Grotesque sans-serif typeface

Trade Gothic is a sans-serif typeface designed in 1948 by Jackson Burke (1908–1975), who continued to work on further style-weight combinations, eventually 14 in all, until 1960, while he was director of type development for Linotype in the US. The family includes three weights and three widths.

Like many gothic fonts of the nineteenth and early twentieth centuries, Trade Gothic is more irregular than many other sans-serif families that came later, especially later ones like Helvetica and Univers. This variety is often popular with designers who feel that it creates a more characterful effect. Its complex history has left it with several unexpected features; for instance, in some digital releases, the default bold weight is more condensed than the regular weight, the opposite of the norm, with a wider bold offered as an alternative.

==Releases==
Like many pre-digital fonts, cross-licensing has meant the original digitisation of Trade Gothic is available from a range of companies, including Adobe (14 styles) and Linotype (36).

===Trade Gothic Next===
Released in February 2009 by Linotype, it is a redesign by Akira Kobayashi and Tom Grace. The most important change was to remove the inconsistencies found in the original family. Other reworked designs include terminals, stroke endings, the spacing, and the kerning.

The family includes 17 fonts in four weights and three widths, with the fourth (Light) weight only in widest width fonts, and complementary italic in all but Compressed width fonts. It supports ISO-Adobe 2, Adobe CE, Latin Extended characters. OpenType features include sub/superscript, proportional lining figures. The extended width from original Trade Gothic was not included. Linotype also released some styles with a rounded design.
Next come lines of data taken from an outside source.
-- ==== Sys2Proof/Word.lean ====
section
/-! DEFINITION. The widths of the machine (00_scope.md R6): bytes, 16-bit words, 16-bit addresses. -/

namespace Sys2Proof

/-- An 8-bit value: an r8 register, an n8 or e8 operand, one byte of memory (R6). -/
abbrev Byte := BitVec 8

/-- A 16-bit value: an r16 register, SP, PC, an n16 operand (R6). -/
abbrev Word := BitVec 16

/-- A 16-bit address, $0000 to $FFFF (20_memory.md R60). -/
abbrev Addr := BitVec 16

end Sys2Proof
end

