-- ==== Sys2Proof/Syntax.lean ====
section
/-! DEFINITION. The instructions: one constructor per row of spec/opcode_table.json, with its operands
as the legend's classes (00_scope.md R9). `Ind` in a name is the memory operand `[HL]`. -/

namespace Sys2Proof

/-- An r8 operand: one of the 8-bit registers. F is not one (R9, 10_state.md R20). -/
inductive Reg8 where
  | a | b | c | d | e | h | l
deriving DecidableEq, Repr

/-- An r16 operand: one of the register pairs. AF, SP and PC are not r16 (R9, 10_state.md R22). -/
inductive Reg16 where
  | bc | de | hl
deriving DecidableEq, Repr

/-- A condition code (48_control.md R265). -/
inductive Cond where
  | nz | z | nc | c
deriving DecidableEq, Repr

/-- The instructions. -/
inductive Instr where
  /-- NOP (R300). -/
  | nop
  /-- LD r16,n16 (R250). -/
  | ldR16N16 (p : Reg16) (n : Word)
  /-- LD SP,n16 (R251). -/
  | ldSpN16 (n : Word)
  /-- LD [BC],A (R127). -/
  | ldBcA
  /-- LD [DE],A (R128). -/
  | ldDeA
  /-- LD [HL+],A (R137). -/
  | ldHliA
  /-- LD [HL-],A (R138). -/
  | ldHldA
  /-- LD A,[BC] (R125). -/
  | ldABc
  /-- LD A,[DE] (R126). -/
  | ldADe
  /-- LD A,[HL+] (R135). -/
  | ldAHli
  /-- LD A,[HL-] (R136). -/
  | ldAHld
  /-- INC r16 (R194). -/
  | incR16 (p : Reg16)
  /-- INC SP (R195). -/
  | incSp
  /-- DEC r16 (R196). -/
  | decR16 (p : Reg16)
  /-- DEC SP (R197). -/
  | decSp
  /-- INC r8 (R190). -/
  | incR8 (r : Reg8)
  /-- INC [HL] (R191). -/
  | incInd
  /-- DEC r8 (R192). -/
  | decR8 (r : Reg8)
  /-- DEC [HL] (R193). -/
  | decInd
  /-- LD r8,n8 (R121). -/
  | ldR8N8 (r : Reg8) (n : Byte)
  /-- LD [HL],n8 (R124). -/
  | ldIndN8 (n : Byte)
  /-- RLCA (R151). -/
  | rlca
  /-- RRCA (R153). -/
  | rrca
  /-- RLA (R150). -/
  | rla
  /-- RRA (R152). -/
  | rra
  /-- DAA (R290). -/
  | daa
  /-- CPL (R229). -/
  | cpl
  /-- SCF (R241). -/
  | scf
  /-- CCF (R242). -/
  | ccf
  /-- LD [n16],SP (R252). -/
  | ldN16Sp (n : Word)
  /-- STOP, with its second byte (R298). -/
  | stop (b : Byte)
  /-- JR n16, as stored: an e8 (R268). -/
  | jr (e : Byte)
  /-- JR cc,n16, as stored: an e8 (R269). -/
  | jrCc (cc : Cond) (e : Byte)
  /-- ADD HL,r16 (R258). -/
  | addHlR16 (p : Reg16)
  /-- ADD HL,SP (R259). -/
  | addHlSp
  /-- LD r8,r8' (R120). -/
  | ldR8R8 (dst src : Reg8)
  /-- LD r8,[HL] (R122). -/
  | ldR8Ind (r : Reg8)
  /-- LD [HL],r8 (R123). -/
  | ldIndR8 (r : Reg8)
  /-- HALT (R296). -/
  | halt
  /-- ADD r8 (R201). -/
  | addR8 (r : Reg8)
  /-- ADD [HL] (R202). -/
  | addInd
  /-- ADD n8 (R200). -/
  | addN8 (n : Byte)
  /-- ADC r8 (R204). -/
  | adcR8 (r : Reg8)
  /-- ADC [HL] (R205). -/
  | adcInd
  /-- ADC n8 (R203). -/
  | adcN8 (n : Byte)
  /-- SUB r8 (R207). -/
  | subR8 (r : Reg8)
  /-- SUB [HL] (R208). -/
  | subInd
  /-- SUB n8 (R206). -/
  | subN8 (n : Byte)
  /-- SBC r8 (R210). -/
  | sbcR8 (r : Reg8)
  /-- SBC [HL] (R211). -/
  | sbcInd
  /-- SBC n8 (R209). -/
  | sbcN8 (n : Byte)
  /-- AND r8 (R221). -/
  | andR8 (r : Reg8)
  /-- AND [HL] (R222). -/
  | andInd
  /-- AND n8 (R220). -/
  | andN8 (n : Byte)
  /-- XOR r8 (R227). -/
  | xorR8 (r : Reg8)
  /-- XOR [HL] (R228). -/
  | xorInd
  /-- XOR n8 (R226). -/
  | xorN8 (n : Byte)
  /-- OR r8 (R224). -/
  | orR8 (r : Reg8)
  /-- OR [HL] (R225). -/
  | orInd
  /-- OR n8 (R223). -/
  | orN8 (n : Byte)
  /-- CP r8 (R213). -/
  | cpR8 (r : Reg8)
  /-- CP [HL] (R214). -/
  | cpInd
  /-- CP n8 (R212). -/
  | cpN8 (n : Byte)
  /-- RET cc (R275). -/
  | retCc (cc : Cond)
  /-- RET (R274). -/
  | ret
  /-- RETI (R276). -/
  | reti
  /-- POP r16 (R183). -/
  | popR16 (p : Reg16)
  /-- POP AF (R185). -/
  | popAf
  /-- PUSH r16 (R182). -/
  | pushR16 (p : Reg16)
  /-- PUSH AF (R184). -/
  | pushAf
  /-- JP cc,n16 (R267). -/
  | jpCc (cc : Cond) (n : Word)
  /-- JP n16 (R266). -/
  | jp (n : Word)
  /-- JP HL (R270). -/
  | jpHl
  /-- CALL cc,n16 (R272). -/
  | callCc (cc : Cond) (n : Word)
  /-- CALL n16 (R271). -/
  | call (n : Word)
  /-- RST 8*t (R273). -/
  | rst (t : BitVec 3)
  /-- LDH [n8],A (R131). -/
  | ldhN8A (n : Byte)
  /-- LDH A,[n8] (R130). -/
  | ldhAN8 (n : Byte)
  /-- LDH [C],A (R133). -/
  | ldhCA
  /-- LDH A,[C] (R132). -/
  | ldhAC
  /-- LD [n16],A (R134). -/
  | ldN16A (n : Word)
  /-- LD A,[n16] (R129). -/
  | ldAN16 (n : Word)
  /-- ADD SP,e8 (R260). -/
  | addSpE8 (e : Byte)
  /-- LD HL,SP+e8 (R256). -/
  | ldHlSpE8 (e : Byte)
  /-- LD SP,HL (R253). -/
  | ldSpHl
  /-- DI (R292). -/
  | di
  /-- EI (R294). -/
  | ei
  /-- the unassigned byte $D3 (R101, R310). -/
  | illegalD3
  /-- the unassigned byte $DB (R101, R310). -/
  | illegalDB
  /-- the unassigned byte $DD (R101, R310). -/
  | illegalDD
  /-- the unassigned byte $E3 (R101, R310). -/
  | illegalE3
  /-- the unassigned byte $E4 (R101, R310). -/
  | illegalE4
  /-- the unassigned byte $EB (R101, R310). -/
  | illegalEB
  /-- the unassigned byte $EC (R101, R310). -/
  | illegalEC
  /-- the unassigned byte $ED (R101, R310). -/
  | illegalED
  /-- the unassigned byte $F4 (R101, R310). -/
  | illegalF4
  /-- the unassigned byte $FC (R101, R310). -/
  | illegalFC
  /-- the unassigned byte $FD (R101, R310). -/
  | illegalFD
  /-- RLC r8 (R156). -/
  | rlcR8 (r : Reg8)
  /-- RLC [HL] (R157). -/
  | rlcInd
  /-- RRC r8 (R160). -/
  | rrcR8 (r : Reg8)
  /-- RRC [HL] (R161). -/
  | rrcInd
  /-- RL r8 (R154). -/
  | rlR8 (r : Reg8)
  /-- RL [HL] (R155). -/
  | rlInd
  /-- RR r8 (R158). -/
  | rrR8 (r : Reg8)
  /-- RR [HL] (R159). -/
  | rrInd
  /-- SLA r8 (R162). -/
  | slaR8 (r : Reg8)
  /-- SLA [HL] (R163). -/
  | slaInd
  /-- SRA r8 (R164). -/
  | sraR8 (r : Reg8)
  /-- SRA [HL] (R165). -/
  | sraInd
  /-- SWAP r8 (R168). -/
  | swapR8 (r : Reg8)
  /-- SWAP [HL] (R169). -/
  | swapInd
  /-- SRL r8 (R166). -/
  | srlR8 (r : Reg8)
  /-- SRL [HL] (R167). -/
  | srlInd
  /-- BIT u3,r8 (R235). -/
  | bitR8 (u : BitVec 3) (r : Reg8)
  /-- BIT u3,[HL] (R236). -/
  | bitInd (u : BitVec 3)
  /-- RES u3,r8 (R237). -/
  | resR8 (u : BitVec 3) (r : Reg8)
  /-- RES u3,[HL] (R238). -/
  | resInd (u : BitVec 3)
  /-- SET u3,r8 (R239). -/
  | setR8 (u : BitVec 3) (r : Reg8)
  /-- SET u3,[HL] (R240). -/
  | setInd (u : BitVec 3)
deriving DecidableEq, Repr

end Sys2Proof
end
===Trade Gothic Next Rounded (2009)===
It is a rounded version of Trade Gothic Next.

===Trade Gothic Display (2017)===
Designed by Lynne Yun of Monotype GmbH, this family is based on Trade Gothic Condensed Heavy, but with only capital glyphs for Latin texts. The different fonts can be used over each other in layers to create complex effects.

The family include five fonts in one weight and one width, with five different styles inside glyph outlines. OpenType features include case-sensitive forms, numerators/denominators, fractions, standard ligatures, localized forms, sub/superscript, proportional/lining figures, glyph (de)composition, kerning, mark (to mark) positioning.

==Usage==

Vice often uses Trade Gothic along with Hector Rounded.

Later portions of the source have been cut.